[Dataset items]
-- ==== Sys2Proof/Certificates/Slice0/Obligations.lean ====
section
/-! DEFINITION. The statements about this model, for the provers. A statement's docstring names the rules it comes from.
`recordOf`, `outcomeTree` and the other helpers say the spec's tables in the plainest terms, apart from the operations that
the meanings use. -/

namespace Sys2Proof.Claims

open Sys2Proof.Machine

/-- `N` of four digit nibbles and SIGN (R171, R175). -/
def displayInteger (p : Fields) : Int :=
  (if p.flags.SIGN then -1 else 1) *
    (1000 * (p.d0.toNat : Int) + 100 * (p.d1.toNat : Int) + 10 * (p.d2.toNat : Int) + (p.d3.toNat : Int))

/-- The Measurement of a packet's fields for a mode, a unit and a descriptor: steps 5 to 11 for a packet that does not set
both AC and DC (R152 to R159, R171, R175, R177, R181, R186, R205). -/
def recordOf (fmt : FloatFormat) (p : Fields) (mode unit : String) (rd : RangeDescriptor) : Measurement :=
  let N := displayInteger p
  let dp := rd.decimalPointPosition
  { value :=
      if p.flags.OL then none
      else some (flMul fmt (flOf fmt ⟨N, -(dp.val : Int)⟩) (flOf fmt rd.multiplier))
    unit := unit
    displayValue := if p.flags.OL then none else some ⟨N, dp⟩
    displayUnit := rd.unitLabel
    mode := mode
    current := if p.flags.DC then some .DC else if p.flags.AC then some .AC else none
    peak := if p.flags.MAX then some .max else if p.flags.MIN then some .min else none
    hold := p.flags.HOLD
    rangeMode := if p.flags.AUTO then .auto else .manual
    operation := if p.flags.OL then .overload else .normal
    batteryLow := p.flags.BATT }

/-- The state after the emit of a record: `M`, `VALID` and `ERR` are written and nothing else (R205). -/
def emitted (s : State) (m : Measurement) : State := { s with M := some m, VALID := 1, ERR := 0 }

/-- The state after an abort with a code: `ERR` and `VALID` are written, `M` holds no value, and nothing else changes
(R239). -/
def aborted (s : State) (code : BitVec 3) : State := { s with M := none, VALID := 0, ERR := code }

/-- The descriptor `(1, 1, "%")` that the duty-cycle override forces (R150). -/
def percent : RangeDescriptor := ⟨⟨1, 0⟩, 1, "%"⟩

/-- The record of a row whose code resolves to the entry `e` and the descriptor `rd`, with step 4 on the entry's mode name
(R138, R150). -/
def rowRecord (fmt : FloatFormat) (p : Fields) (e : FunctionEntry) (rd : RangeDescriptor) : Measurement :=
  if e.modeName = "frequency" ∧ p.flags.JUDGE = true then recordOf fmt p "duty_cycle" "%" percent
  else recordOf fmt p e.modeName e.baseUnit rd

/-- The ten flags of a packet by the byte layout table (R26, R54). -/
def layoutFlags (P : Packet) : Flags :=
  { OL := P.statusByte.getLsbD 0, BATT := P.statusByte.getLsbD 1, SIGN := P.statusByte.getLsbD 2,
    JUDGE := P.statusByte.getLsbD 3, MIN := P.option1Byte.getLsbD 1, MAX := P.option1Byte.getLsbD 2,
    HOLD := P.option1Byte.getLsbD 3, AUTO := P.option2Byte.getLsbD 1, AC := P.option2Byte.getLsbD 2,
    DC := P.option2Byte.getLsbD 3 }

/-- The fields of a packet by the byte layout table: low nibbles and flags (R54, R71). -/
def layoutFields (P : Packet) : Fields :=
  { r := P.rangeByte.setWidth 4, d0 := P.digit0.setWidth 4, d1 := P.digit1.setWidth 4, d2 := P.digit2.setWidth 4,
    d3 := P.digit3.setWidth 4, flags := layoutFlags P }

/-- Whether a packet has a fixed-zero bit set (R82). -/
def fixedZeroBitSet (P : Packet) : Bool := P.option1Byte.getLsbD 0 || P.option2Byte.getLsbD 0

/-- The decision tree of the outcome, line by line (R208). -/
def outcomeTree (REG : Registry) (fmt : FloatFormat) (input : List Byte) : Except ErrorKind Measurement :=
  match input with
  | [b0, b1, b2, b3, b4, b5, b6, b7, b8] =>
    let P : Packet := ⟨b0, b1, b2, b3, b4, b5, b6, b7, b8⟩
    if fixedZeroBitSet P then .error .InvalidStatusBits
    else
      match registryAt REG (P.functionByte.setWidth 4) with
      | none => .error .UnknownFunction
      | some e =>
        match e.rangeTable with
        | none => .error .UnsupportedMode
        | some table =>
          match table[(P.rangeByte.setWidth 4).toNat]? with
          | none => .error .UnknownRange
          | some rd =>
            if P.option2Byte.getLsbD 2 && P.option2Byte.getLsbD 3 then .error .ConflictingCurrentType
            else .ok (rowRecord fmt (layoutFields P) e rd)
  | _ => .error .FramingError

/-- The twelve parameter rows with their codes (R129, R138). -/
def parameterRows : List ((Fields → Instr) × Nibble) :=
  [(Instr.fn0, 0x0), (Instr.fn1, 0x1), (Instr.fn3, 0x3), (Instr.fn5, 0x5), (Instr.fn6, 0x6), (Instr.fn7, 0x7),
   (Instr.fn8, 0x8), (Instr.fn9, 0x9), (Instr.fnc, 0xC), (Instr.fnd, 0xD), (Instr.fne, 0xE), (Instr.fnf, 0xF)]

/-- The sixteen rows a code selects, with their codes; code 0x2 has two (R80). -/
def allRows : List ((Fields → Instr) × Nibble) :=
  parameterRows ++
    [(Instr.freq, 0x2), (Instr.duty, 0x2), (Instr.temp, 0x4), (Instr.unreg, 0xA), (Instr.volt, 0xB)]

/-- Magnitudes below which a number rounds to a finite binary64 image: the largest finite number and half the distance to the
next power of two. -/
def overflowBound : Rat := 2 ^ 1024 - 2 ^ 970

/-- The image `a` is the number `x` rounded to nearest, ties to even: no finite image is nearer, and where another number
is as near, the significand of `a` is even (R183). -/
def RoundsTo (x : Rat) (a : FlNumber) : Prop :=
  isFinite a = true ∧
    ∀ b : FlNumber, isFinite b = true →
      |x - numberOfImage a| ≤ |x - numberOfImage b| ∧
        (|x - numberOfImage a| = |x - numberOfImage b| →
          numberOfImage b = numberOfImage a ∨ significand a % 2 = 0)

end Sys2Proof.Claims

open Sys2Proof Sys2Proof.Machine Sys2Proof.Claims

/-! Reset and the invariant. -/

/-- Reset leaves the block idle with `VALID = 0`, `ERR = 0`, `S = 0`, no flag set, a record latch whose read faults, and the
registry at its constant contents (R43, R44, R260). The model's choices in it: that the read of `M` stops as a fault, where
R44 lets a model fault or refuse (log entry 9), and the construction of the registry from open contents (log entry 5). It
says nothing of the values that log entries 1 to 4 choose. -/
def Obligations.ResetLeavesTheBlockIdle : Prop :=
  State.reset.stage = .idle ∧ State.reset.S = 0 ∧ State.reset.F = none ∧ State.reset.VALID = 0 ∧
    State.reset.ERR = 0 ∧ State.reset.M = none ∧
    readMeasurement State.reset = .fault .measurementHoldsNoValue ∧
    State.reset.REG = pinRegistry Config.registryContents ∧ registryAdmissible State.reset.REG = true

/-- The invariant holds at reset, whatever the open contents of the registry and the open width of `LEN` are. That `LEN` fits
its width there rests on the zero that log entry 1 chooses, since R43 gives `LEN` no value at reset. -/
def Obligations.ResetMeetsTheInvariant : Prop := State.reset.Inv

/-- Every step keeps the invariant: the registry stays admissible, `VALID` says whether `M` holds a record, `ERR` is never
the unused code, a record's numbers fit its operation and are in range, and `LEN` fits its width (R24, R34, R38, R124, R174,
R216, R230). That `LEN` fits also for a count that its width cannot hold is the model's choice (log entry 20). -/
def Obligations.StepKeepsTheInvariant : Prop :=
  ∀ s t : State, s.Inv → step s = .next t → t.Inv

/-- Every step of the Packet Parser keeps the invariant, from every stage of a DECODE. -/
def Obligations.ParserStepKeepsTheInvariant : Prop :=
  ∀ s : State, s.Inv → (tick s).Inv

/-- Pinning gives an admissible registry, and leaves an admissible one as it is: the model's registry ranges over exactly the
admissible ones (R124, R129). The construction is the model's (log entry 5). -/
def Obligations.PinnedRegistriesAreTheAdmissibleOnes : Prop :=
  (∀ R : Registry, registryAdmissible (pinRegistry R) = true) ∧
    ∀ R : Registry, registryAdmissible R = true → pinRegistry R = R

__Aim of the exercise__. The stretch of entries above that starts with the line containing "else .ok (rowRecord" and goes on through the line containing "0xA), (Instr.volt, 0xB)]" is to be transcribed exactly, and no other line is to be transcribed.

__Exercise solution__.
            else .ok (rowRecord fmt (layoutFields P) e rd)
  | _ => .error .FramingError

/-- The twelve parameter rows with their codes (R129, R138). -/
def parameterRows : List ((Fields → Instr) × Nibble) :=
  [(Instr.fn0, 0x0), (Instr.fn1, 0x1), (Instr.fn3, 0x3), (Instr.fn5, 0x5), (Instr.fn6, 0x6), (Instr.fn7, 0x7),
   (Instr.fn8, 0x8), (Instr.fn9, 0x9), (Instr.fnc, 0xC), (Instr.fnd, 0xD), (Instr.fne, 0xE), (Instr.fnf, 0xF)]

/-- The sixteen rows a code selects, with their codes; code 0x2 has two (R80). -/
def allRows : List ((Fields → Instr) × Nibble) :=
  parameterRows ++
    [(Instr.freq, 0x2), (Instr.duty, 0x2), (Instr.temp, 0x4), (Instr.unreg, 0xA), (Instr.volt, 0xB)]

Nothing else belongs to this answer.